[Stored items]
/-- The physical position of a data wire. -/
def wirePos (r : Rigger) (b w : Nat) : Option Nat :=
  if r.wireLost.contains (b, w) then none
  else match r.wireSubs.find? (fun e => e.1 == b && e.2.1 == w) with
    | some e => some e.2.2
    | none => some w

/-- Row groups with an entry: mapped to the spare group, or failed with none. -/
def rowGroupEntries (r : Rigger) : List Nat :=
  let mapped := r.rowGroups.map (fun e => rowEntry e.1 e.2.1 e.2.2.1 e.2.2.2 32)
  let lost := r.failed.filterMap (fun u => match u with
    | .rowGroup d p b g => if r.rowGroups.contains (d, p, b, g) then none else some (rowEntry d p b g 0x3F)
    | _ => none)
  (mapped ++ lost).foldl natInsert []

/-- All entries in ascending value (R35). -/
def riggerEntries (r : Rigger) : List Nat :=
  (r.tiles.mapIdx (fun n l => l.mapIdx (fun i e => riggerEntry 0 n i e))).flatten ++
  rowGroupEntries r ++
  r.cores.mapIdx (fun i e => riggerEntry 2 0 i e) ++
  (r.lanes.mapIdx (fun m l => l.mapIdx (fun i e => riggerEntry 3 m i e))).flatten ++
  (List.range 12).flatMap (fun b => (List.range (bridgeWires b)).map (fun w => riggerEntry 4 b w (wirePos r b w)))

/-- The rigger-table digest (R35). -/
def riggerDigest (r : Rigger) : List Byte := shake256 ((riggerEntries r).flatMap (leBytes 4))

/-! ## Counts of the GEOMETRY descriptor -/

/-- Active tiles per die of the grade. -/
def State.gradeTiles (s : State) : Nat := if s.flash.grade120 then 120 else 128

/-- Healthy mapped tiles of a die. -/
def mappedTiles (r : Rigger) (n : Nat) : Nat := ((r.tiles.getD n []).filter Option.isSome).length

/-- ACTIVE_TILES_PER_DIE: the lowest count over the dies. -/
def State.activeTiles (s : State) : Nat :=
  min (min (mappedTiles s.rig 0) (mappedTiles s.rig 1)) (min (mappedTiles s.rig 2) (mappedTiles s.rig 3))

/-- Physical tiles of a die that are healthy and serve no logical tile. -/
def spareTiles (r : Rigger) (n : Nat) : List Nat :=
  (List.range 144).filter (fun p => !(r.tiles.getD n []).contains (some p) && !r.failed.contains (.tile n p) &&
    !r.awaiting.contains (.tile n p))

/-- Physical cores that are healthy and serve no logical core. -/
def spareCores (r : Rigger) : List Nat :=
  (List.range 104).filter (fun p => !r.cores.contains (some p) && !r.failed.contains (.core p) && !r.awaiting.contains (.core p))

/-- CORES_ACTIVE. -/
def State.activeCores (s : State) : Nat := (s.rig.cores.filter Option.isSome).length

/-- The spare connector lanes of a fabric die (Table 1.13). -/
def spareLaneList : List Nat := [16, 17, 34, 35]

/-- Unused healthy spare lanes of a fabric die. -/
def spareLanes (r : Rigger) (m : Nat) : List Nat :=
  spareLaneList.filter (fun l => !(r.lanes.getD m []).contains (some l) && !r.failed.contains (.lane m l))

/-- LANES_ACTIVE: lanes in use on ports that are not disabled. -/
def State.activeLanes (s : State) : Nat :=
  ((List.range 64).filter (fun i => !(s.port (i / 4)).disabled &&
    ((s.rig.lanes.getD (i / 32) []).getD (i % 32) none).isSome)).length

/-- PORTS_ACTIVE. -/
def State.activePorts (s : State) : Nat := ((List.range 16).filter (fun p => !(s.port p).disabled)).length

/-- The first spare wire of a group of a bridge (Table 1.13). -/
def spareWireBase (b g : Nat) : Nat := bridgeWires b + 2 * g

/-- Unused healthy spare wires of a group. -/
def spareWires (r : Rigger) (b g : Nat) : List Nat :=
  [spareWireBase b g, spareWireBase b g + 1].filter (fun p =>
    !r.wireSubs.any (fun e => e.1 == b && e.2.2 == p) && !r.failed.contains (.wire b p))

/-- BRIDGE_SPARES_LEFT. -/
def bridgeSparesLeft (r : Rigger) : Nat :=
  ((List.range 12).map (fun b => ((List.range (bridgeWires b / 40)).map (fun g => (spareWires r b g).length)).sum)).sum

(WHAT IS NEEDED)
In the answer, the lines from the first line of the data above through the line containing "digest (R35). -/" must appear exactly as written, with nothing else.

(EXERCISE OUTPUT)
/-- The physical position of a data wire. -/
def wirePos (r : Rigger) (b w : Nat) : Option Nat :=
  if r.wireLost.contains (b, w) then none
  else match r.wireSubs.find? (fun e => e.1 == b && e.2.1 == w) with
    | some e => some e.2.2
    | none => some w

/-- Row groups with an entry: mapped to the spare group, or failed with none. -/
def rowGroupEntries (r : Rigger) : List Nat :=
  let mapped := r.rowGroups.map (fun e => rowEntry e.1 e.2.1 e.2.2.1 e.2.2.2 32)
  let lost := r.failed.filterMap (fun u => match u with
    | .rowGroup d p b g => if r.rowGroups.contains (d, p, b, g) then none else some (rowEntry d p b g 0x3F)
    | _ => none)
  (mapped ++ lost).foldl natInsert []

/-- All entries in ascending value (R35). -/
def riggerEntries (r : Rigger) : List Nat :=
  (r.tiles.mapIdx (fun n l => l.mapIdx (fun i e => riggerEntry 0 n i e))).flatten ++
  rowGroupEntries r ++
  r.cores.mapIdx (fun i e => riggerEntry 2 0 i e) ++
  (r.lanes.mapIdx (fun m l => l.mapIdx (fun i e => riggerEntry 3 m i e))).flatten ++
  (List.range 12).flatMap (fun b => (List.range (bridgeWires b)).map (fun w => riggerEntry 4 b w (wirePos r b w)))

/-- The rigger-table digest (R35). -/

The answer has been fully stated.